AP® Physics B: Newtonian Mechanics Drill 2, Problem 3. What is the coefficient of friction between the biscuit and the court?
|AP Physics B||Newtonian Mechanics|
|AP Physics B/C||Newtonian Mechanics|
|AP Physics C||Newtonian Mechanics|
With a push of the broom, a puck... which is called a biscuit,
and no, we're not making that up... goes flying down the lane, hopefully coming to a stop
at the perfect spot.
It's like curling for people without convenient access to ice.
If an elderly player is able to give the 4 kilogram biscuit an initial speed of 5 meters
per second, and it comes to rest after 10 meters, what
is the coefficient of friction between the biscuit and the court?

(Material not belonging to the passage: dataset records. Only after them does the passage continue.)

-- ==== Sys2Proof/Laws/CanonManagement.lean ====
section
/-! SUPPORT. Canonical maps: the commands of the management plane keep the canonical form. -/
namespace Sys2Proof.Machine
set_option linter.unusedVariables false
set_option linter.unusedSimpArgs false

/-! ### Power -/

theorem State.powerOnReset_canon (s : State) (h : s.Canonical) : s.powerOnReset.Canonical := by
  refine ⟨rfl, rfl, rfl, ?_⟩
  show NMap.wf 0xFF (s.nv.interrupted s.sec.fw).flash = true
  unfold Nv.interrupted
  split
  · exact NMap.wf_clearRange _ _ _ _ h.flash
  · exact h.flash

theorem State.railsOff_canon (s : State) (h_s : s.Canonical) :
    (State.railsOff s).Canonical := by
  unfold State.railsOff
  repeat' (with_reducible first | assumption | apply State.powerOnReset_canon | apply canon_ite | simp only [State.canon_mk] | split)

theorem State.railsUp_canon (s : State) (h_s : s.Canonical) :
    (State.railsUp s).Canonical :=
  ⟨h_s.mem, h_s.syn, h_s.kettle, h_s.flash⟩

theorem State.pwrEnRise_canon (s : State) (h_s : s.Canonical) :
    (State.pwrEnRise s).Canonical := by
  unfold State.pwrEnRise
  repeat' (with_reducible first | assumption | apply State.railsUp_canon | apply canon_ite | simp only [State.canon_mk] | split)

theorem State.pwrGoodAssert_canon (s : State) (h_s : s.Canonical) :
    (State.pwrGoodAssert s).Canonical := by
  unfold State.pwrGoodAssert
  repeat' (with_reducible first | assumption | apply canon_ite | simp only [State.canon_mk] | split)

theorem State.pwrEnFall_canon (s : State) (h_s : s.Canonical) :
    (State.pwrEnFall s).Canonical := by
  unfold State.pwrEnFall
  repeat' (with_reducible first | assumption | apply State.railsOff_canon | apply canon_ite | simp only [State.canon_mk] | split)

theorem State.inputRange_canon (s : State) (mv : Nat) (h_s : s.Canonical) :
    (State.inputRange s mv).Canonical := by
  unfold State.inputRange
  repeat' (with_reducible first | assumption | apply State.setAlert_canon | apply State.count_canon | apply State.raise_canon | apply canon_ite | simp only [State.canon_mk] | split)

theorem State.auxCheck_canon (s : State) (mv : Nat) (h_s : s.Canonical) :
    (State.auxCheck s mv).Canonical := by
  unfold State.auxCheck
  repeat' (with_reducible first | assumption | apply canon_ite | simp only [State.canon_mk] | split)

theorem State.inputTrip_canon (s : State) (mv : Nat) (h_s : s.Canonical) :
    (State.inputTrip s mv).Canonical := by
  unfold State.inputTrip
  repeat' (with_reducible first | assumption | apply State.railsOff_canon | apply State.auxCheck_canon | apply canon_ite | simp only [State.canon_mk] | split)

theorem State.auxUp_canon (s : State) (h_s : s.Canonical) :
    (State.auxUp s).Canonical := by
  unfold State.auxUp
  repeat' (with_reducible first | assumption | apply canon_ite | simp only [State.canon_mk] | split)

theorem State.inputRecovered_canon (s : State) (h_s : s.Canonical) :
    (State.inputRecovered s).Canonical := by
  unfold State.inputRecovered
  repeat' (with_reducible first | assumption | apply State.auxUp_canon | apply State.railsUp_canon | apply canon_ite | simp only [State.canon_mk] | split)

theorem State.modResetAssert_canon (s : State) (lowNs : Nat) (h_s : s.Canonical) :
    (State.modResetAssert s lowNs).Canonical := by
  unfold State.modResetAssert
  repeat' (with_reducible first | assumption | apply State.powerOnReset_canon | apply canon_ite | simp only [State.canon_mk] | split)

theorem State.modResetRelease_canon (s : State) (lowNs : Nat) (highNs : Nat) (h_s : s.Canonical) :
    (State.modResetRelease s lowNs highNs).Canonical := by
  unfold State.modResetRelease
  repeat' (with_reducible first | assumption | apply canon_ite | simp only [State.canon_mk] | split)

/-! ### Boot -/

theorem State.appendOrdinal_canon (s : State) (appendOk : Bool) (h_s : s.Canonical) :
    (State.appendOrdinal s appendOk).Canonical := by
  unfold State.appendOrdinal
  repeat' (with_reducible first | assumption | (intro _) | apply canon_ite | apply canon_foldl | apply Out.canon_ite | apply Out.canon_andThen | apply Out.canon_mk_go | apply Out.canon_mk_stop | apply Out.canon_mk_wait | apply fst_canon_ite | apply canon_foldl_fst | apply Out.fst_canon_ite | apply Out.canon_foldl | apply KStep.canon_next | apply KStep.canon_wait | apply KStep.canon_stop | apply optCanon_some | apply optCanon_none | apply exceptCanon_ok | apply exceptCanon_error | simp only [State.canon_mk] | (apply Out.canon_go; assumption) | (apply Out.canon_stop; assumption) | (apply Except.canon_ok; assumption) | (apply opt_canon_some; assumption) | dsimp only | simp only [State.canon_iff] | apply And.intro | apply State.Canonical.mem | apply State.Canonical.syn | apply State.Canonical.kettle | apply State.Canonical.flash | apply NMap.wf_nil | apply NMap.wf_set | apply NMap.wf_clearRange | apply NMap.wf_foldl | apply flashWrite_wf | apply eraseFw_wf | apply programFw_wf | apply ordAppend_wf | split)

theorem State.startFirmware_canon (s : State) (h_s : s.Canonical) :
    (State.startFirmware s).Canonical := by
  unfold State.startFirmware
  repeat' (with_reducible first | assumption | apply canon_ite | simp only [State.canon_mk] | split)

theorem State.copyFru_canon (s : State) (h_s : s.Canonical) :
    (State.copyFru s).Canonical :=
  ⟨h_s.mem, h_s.syn, h_s.kettle, h_s.flash⟩

theorem State.fuseLoad_canon (s : State) (appendOk : Bool) (h_s : s.Canonical) :
    (State.fuseLoad s appendOk).Canonical := by
  unfold State.fuseLoad
  repeat' (with_reducible first | assumption | apply State.appendOrdinal_canon | apply State.startFirmware_canon | apply State.copyFru_canon | apply canon_ite | simp only [State.canon_mk] | split)

theorem State.startPorts_canon (s : State) (h_s : s.Canonical) :
    (State.startPorts s).Canonical := by
  unfold State.startPorts
  repeat' (with_reducible first | assumption | (intro _) | apply canon_ite | apply canon_foldl | simp only [State.canon_mk] | dsimp only | split)

theorem State.trainDram_canon (s : State) (fails : BitVec 12) (h_s : s.Canonical) :
    (State.trainDram s fails).Canonical :=
  ⟨h_s.mem, h_s.syn, h_s.kettle, h_s.flash⟩

theorem State.trainingDone_canon (s : State) (fails : BitVec 12) (h_s : s.Canonical) :
    (State.trainingDone s fails).Canonical := by
  unfold State.trainingDone
  repeat' (with_reducible first | assumption | apply State.trainDram_canon | apply State.startPorts_canon | apply canon_ite | simp only [State.canon_mk] | split)

theorem State.zeroAll_canon (s : State) (h_s : s.Canonical) :
    (State.zeroAll s).Canonical := by
  unfold State.zeroAll
  repeat' (with_reducible first | assumption | apply State.zeroRange_canon | apply canon_ite | simp only [State.canon_mk] | split)

theorem State.zeroingDone_canon (s : State) (h_s : s.Canonical) :
    (State.zeroingDone s).Canonical := by
  unfold State.zeroingDone
  repeat' (with_reducible first | assumption | apply State.zeroAll_canon | apply canon_ite | simp only [State.canon_mk] | split)

/-! ### Ethernet -/

theorem State.setPort_canon (s : State) (p : Nat) (e : Eth) (h_s : s.Canonical) :
    (State.setPort s p e).Canonical :=
  ⟨h_s.mem, h_s.syn, h_s.kettle, h_s.flash⟩

theorem State.firstLink_canon (s : State) (h_s : s.Canonical) :
    (State.firstLink s).Canonical := by
  unfold State.firstLink
  repeat' (with_reducible first | assumption | apply State.raise_canon | apply canon_ite | simp only [State.canon_mk] | split)

theorem State.dhcpStart_canon (s : State) (p : Fin 2) (h_s : s.Canonical) :
    (State.dhcpStart s p).Canonical := by
  unfold State.dhcpStart
  repeat' (with_reducible first | assumption | apply State.emit_canon | apply State.dhcp_canon | apply State.tx_canon | apply canon_ite | simp only [State.canon_mk] | split)

theorem State.ethLinkUp_canon (s : State) (p : Fin 2) (partner : BitVec 10) (fec4 : Fin 3) (h_s : s.Canonical) :
    (State.ethLinkUp s p partner fec4).Canonical := by
  unfold State.ethLinkUp
  repeat' (with_reducible first | assumption | apply State.setPort_canon | apply State.firstLink_canon | apply State.dhcpStart_canon | apply canon_ite | simp only [State.canon_mk] | split)

theorem State.ethLost_canon (s : State) (p : Nat) (h_s : s.Canonical) :
    (State.ethLost s p).Canonical := by
  unfold State.ethLost
  repeat' (with_reducible first | assumption | apply State.setPort_canon | apply State.count_canon | apply canon_ite | simp only [State.canon_mk] | split)

theorem State.ethLinkDown_canon (s : State) (p : Fin 2) (h_s : s.Canonical) :
    (State.ethLinkDown s p).Canonical := by
  unfold State.ethLinkDown
  repeat' (with_reducible first | assumption | apply State.ethLost_canon | apply canon_ite | simp only [State.canon_mk] | split)

theorem State.ethRenegotiate_canon (s : State) (p : Fin 2) (h_s : s.Canonical) :
    (State.ethRenegotiate s p).Canonical := by
  unfold State.ethRenegotiate
  repeat' (with_reducible first | assumption | apply State.setPort_canon | apply canon_ite | simp only [State.canon_mk] | split)

theorem State.arpRequest_canon (s : State) (p : Fin 2) (srcMac : BitVec 48) (srcIp : Word32) (target : Word32) (h_s : s.Canonical) :
    (State.arpRequest s p srcMac srcIp target).Canonical := by
  unfold State.arpRequest
  repeat' (with_reducible first | assumption | apply State.rx_canon | apply State.emit_canon | apply State.tx_canon | apply canon_ite | simp only [State.canon_mk] | split)

theorem State.icmpEcho_canon (s : State) (p : Fin 2) (kind : EchoKind) (src : BitVec 128) (dst : BitVec 128) (payload : List Byte) (h_s : s.Canonical) :
    (State.icmpEcho s p kind src dst payload).Canonical := by
  unfold State.icmpEcho
  repeat' (with_reducible first | assumption | apply State.rx_canon | apply State.emit_canon | apply State.tx_canon | apply canon_ite | simp only [State.canon_mk] | split)

theorem State.neighbour_canon (s : State) (p : Fin 2) (src : BitVec 128) (m : NdMsg) (h_s : s.Canonical) :
    (State.neighbour s p src m).Canonical := by
  unfold State.neighbour
  repeat' (with_reducible first | assumption | apply State.rx_canon | apply State.emit_canon | apply State.tx_canon | apply State.setPort_canon | apply canon_ite | simp only [State.canon_mk] | split)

And here are the possible answers...
This problem is a two-parter.
We first have to find how fast the biscuit is decelerating,
then find the coefficient of friction.
Keep in mind that there is no correlation between this and how fast
your biscuit decelerates after you send it sliding down your esophagus.
First, we know that the biscuit is moving at 5 meters per second initially,
and decelerates to a stop in 10 meters.
Not a lot of information, but it's enough.
We can use v squared = v initial squared plus 2 a x, as our core formula.
Plugging in what we know, we get 0 squared is equal to... 5 squared plus 2a times 10.
With some simple algebra, we get -25 is equal to 20a,
so a is equal to -5/4 meters per second squared.
Now that we have our acceleration, this problem is easy.
F = ma, and then F = u times the normal force.
First, to find out how much force friction is applying to the biscuit, we multiply the
mass of the biscuit by the acceleration, which we found in the last part.
4 kilograms times -5/4 meters per second is equal to 5 Newtons of force.
Sure... go ahead and chase that biscuit with a few Fig Newtons...
Finally, the force of friction is equal to mu times the normal force.
The force of friction is equal to -5 Newtons, so we plug that into the equation.
We're missing the normal force, but since the biscuit is on a flat plane,
that's just equal to mass times acceleration due to gravity, or 4(-10).
Solving for mu, we get that the coefficient of friction is equal to 1/8...
...or choice (A).
Now to deal with the friction in Grandma and Grandpa's relationship...